Exercise brief. Write out again the entries from the first line to the line that includes "decode 0x000000#24 = .op .tick ∧", keeping both of those lines.

Data provided.
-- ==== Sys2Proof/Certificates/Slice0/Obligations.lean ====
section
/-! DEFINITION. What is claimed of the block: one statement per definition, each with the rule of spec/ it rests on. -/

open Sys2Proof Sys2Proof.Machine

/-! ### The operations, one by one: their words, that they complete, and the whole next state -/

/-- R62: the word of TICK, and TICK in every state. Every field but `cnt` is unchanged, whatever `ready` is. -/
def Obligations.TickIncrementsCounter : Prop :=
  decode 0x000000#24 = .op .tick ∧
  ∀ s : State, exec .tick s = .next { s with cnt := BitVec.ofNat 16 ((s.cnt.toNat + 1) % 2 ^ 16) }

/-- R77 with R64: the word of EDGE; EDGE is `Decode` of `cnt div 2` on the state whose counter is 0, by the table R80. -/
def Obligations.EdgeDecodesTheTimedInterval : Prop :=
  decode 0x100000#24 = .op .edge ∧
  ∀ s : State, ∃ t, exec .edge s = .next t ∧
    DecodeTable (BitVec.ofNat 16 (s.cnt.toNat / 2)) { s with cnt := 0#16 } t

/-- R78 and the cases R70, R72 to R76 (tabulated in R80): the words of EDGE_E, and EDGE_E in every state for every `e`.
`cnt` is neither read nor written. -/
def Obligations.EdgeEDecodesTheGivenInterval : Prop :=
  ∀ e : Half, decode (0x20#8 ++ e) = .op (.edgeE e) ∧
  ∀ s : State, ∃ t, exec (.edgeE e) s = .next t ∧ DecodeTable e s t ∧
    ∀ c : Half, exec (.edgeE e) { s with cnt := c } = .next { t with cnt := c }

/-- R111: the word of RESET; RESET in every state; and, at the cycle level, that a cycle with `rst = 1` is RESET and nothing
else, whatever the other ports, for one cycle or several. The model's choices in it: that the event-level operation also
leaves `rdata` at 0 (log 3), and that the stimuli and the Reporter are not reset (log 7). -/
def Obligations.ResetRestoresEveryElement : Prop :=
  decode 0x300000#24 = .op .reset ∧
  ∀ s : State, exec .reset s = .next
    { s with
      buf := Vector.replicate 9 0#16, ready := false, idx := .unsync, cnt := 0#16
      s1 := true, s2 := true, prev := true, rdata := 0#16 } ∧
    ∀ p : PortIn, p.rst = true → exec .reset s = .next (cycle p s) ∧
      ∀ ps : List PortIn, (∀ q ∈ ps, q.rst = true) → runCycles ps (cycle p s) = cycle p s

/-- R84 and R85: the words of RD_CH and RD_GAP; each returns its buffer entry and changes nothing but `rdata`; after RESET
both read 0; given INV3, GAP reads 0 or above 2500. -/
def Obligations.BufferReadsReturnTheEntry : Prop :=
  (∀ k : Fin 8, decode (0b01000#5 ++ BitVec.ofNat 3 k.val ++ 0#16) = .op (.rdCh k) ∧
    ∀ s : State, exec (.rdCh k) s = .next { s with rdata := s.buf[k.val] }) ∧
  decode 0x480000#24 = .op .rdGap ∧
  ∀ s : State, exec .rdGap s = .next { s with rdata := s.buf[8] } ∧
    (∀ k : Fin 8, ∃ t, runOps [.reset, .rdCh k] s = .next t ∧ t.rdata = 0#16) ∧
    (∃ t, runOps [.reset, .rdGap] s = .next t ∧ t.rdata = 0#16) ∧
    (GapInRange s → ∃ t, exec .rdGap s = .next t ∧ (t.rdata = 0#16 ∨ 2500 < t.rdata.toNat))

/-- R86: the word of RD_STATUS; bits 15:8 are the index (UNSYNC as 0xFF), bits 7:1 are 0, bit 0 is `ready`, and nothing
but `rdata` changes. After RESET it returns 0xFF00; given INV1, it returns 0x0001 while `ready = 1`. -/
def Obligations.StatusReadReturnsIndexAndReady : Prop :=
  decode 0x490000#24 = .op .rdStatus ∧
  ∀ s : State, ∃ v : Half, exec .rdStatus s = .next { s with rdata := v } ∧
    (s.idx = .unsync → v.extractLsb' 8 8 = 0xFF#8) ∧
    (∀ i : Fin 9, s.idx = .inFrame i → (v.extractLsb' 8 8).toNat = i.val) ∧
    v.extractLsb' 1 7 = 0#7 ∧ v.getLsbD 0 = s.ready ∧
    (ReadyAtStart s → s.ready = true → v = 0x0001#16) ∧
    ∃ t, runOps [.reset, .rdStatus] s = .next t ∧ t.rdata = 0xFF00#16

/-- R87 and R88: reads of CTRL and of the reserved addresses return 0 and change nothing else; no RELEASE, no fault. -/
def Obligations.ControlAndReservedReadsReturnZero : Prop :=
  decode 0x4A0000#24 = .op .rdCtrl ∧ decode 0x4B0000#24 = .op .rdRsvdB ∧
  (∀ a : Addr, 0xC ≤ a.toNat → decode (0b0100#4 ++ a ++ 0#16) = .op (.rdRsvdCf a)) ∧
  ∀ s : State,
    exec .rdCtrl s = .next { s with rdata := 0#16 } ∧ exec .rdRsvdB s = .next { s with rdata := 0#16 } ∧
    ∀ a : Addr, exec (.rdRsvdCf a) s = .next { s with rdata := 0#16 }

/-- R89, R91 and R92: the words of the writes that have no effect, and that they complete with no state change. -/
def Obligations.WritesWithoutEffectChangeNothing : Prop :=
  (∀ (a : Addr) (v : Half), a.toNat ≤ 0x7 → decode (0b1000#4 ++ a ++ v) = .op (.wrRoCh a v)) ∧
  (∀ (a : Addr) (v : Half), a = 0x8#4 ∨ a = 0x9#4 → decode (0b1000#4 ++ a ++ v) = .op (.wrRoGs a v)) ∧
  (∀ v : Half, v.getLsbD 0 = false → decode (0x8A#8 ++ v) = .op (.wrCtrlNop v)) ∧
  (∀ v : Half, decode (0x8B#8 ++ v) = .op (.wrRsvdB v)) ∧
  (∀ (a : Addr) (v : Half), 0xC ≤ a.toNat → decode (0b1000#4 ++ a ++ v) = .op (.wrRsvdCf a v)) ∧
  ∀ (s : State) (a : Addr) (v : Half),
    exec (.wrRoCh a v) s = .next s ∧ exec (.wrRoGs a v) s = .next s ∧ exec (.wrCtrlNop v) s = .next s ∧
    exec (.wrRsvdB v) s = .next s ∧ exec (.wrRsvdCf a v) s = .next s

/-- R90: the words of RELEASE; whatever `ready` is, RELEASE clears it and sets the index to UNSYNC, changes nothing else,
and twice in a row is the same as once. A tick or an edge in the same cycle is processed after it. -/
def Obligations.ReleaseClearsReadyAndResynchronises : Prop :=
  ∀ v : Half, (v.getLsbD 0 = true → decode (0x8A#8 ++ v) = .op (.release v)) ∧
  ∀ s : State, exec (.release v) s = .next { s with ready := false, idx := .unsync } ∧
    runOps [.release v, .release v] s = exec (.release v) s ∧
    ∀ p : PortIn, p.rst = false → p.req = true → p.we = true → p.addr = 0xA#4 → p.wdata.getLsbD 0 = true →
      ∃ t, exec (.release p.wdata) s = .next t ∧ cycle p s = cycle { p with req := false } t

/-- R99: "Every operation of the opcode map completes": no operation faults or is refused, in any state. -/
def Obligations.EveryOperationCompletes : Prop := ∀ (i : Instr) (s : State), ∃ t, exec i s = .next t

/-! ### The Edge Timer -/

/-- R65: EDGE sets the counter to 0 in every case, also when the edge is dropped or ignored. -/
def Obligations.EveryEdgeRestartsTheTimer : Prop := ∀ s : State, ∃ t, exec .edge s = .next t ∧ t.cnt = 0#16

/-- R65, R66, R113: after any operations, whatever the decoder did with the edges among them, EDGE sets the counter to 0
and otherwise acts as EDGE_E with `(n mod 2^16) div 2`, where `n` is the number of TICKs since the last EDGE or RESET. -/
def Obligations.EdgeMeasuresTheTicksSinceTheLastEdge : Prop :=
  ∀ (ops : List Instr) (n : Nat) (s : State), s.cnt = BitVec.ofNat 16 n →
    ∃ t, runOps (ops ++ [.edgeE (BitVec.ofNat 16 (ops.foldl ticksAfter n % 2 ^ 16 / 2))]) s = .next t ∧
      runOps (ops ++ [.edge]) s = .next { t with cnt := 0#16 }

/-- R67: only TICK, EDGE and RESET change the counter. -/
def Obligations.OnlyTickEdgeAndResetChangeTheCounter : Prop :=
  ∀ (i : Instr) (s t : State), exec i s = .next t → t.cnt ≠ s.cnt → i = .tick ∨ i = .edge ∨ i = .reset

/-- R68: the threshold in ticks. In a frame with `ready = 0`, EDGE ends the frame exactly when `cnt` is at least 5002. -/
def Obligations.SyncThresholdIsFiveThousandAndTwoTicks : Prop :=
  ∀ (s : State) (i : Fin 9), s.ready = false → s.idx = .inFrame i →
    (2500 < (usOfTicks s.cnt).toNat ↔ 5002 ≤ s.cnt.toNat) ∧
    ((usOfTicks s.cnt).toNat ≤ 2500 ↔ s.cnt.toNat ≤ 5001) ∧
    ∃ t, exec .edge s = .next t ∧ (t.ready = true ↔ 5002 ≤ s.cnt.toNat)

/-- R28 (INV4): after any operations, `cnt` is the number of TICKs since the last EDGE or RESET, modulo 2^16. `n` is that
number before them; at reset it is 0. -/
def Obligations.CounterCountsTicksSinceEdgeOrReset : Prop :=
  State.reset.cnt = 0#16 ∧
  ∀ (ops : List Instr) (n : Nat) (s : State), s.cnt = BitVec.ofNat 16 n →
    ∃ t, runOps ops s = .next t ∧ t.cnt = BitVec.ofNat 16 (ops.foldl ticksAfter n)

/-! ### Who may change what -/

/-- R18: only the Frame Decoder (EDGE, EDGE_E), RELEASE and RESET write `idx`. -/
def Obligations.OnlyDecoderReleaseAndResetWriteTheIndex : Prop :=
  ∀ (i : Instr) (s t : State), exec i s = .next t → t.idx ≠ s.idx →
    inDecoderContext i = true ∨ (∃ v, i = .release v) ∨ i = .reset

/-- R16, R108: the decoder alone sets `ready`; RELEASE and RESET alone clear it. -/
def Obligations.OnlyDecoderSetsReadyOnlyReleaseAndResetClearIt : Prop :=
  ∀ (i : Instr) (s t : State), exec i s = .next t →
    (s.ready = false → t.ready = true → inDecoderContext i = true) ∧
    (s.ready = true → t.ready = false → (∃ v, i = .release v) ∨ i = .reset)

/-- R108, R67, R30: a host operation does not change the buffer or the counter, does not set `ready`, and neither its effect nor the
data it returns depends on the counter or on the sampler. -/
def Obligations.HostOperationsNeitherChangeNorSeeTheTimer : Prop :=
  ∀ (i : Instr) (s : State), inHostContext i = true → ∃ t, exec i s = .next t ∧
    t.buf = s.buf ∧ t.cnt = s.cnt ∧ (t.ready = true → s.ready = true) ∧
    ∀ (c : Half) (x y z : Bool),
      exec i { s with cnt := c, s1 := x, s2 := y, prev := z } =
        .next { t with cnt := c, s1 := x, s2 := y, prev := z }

Response area.
-- ==== Sys2Proof/Certificates/Slice0/Obligations.lean ====
section
/-! DEFINITION. What is claimed of the block: one statement per definition, each with the rule of spec/ it rests on. -/

open Sys2Proof Sys2Proof.Machine

/-! ### The operations, one by one: their words, that they complete, and the whole next state -/

/-- R62: the word of TICK, and TICK in every state. Every field but `cnt` is unchanged, whatever `ready` is. -/
def Obligations.TickIncrementsCounter : Prop :=
  decode 0x000000#24 = .op .tick ∧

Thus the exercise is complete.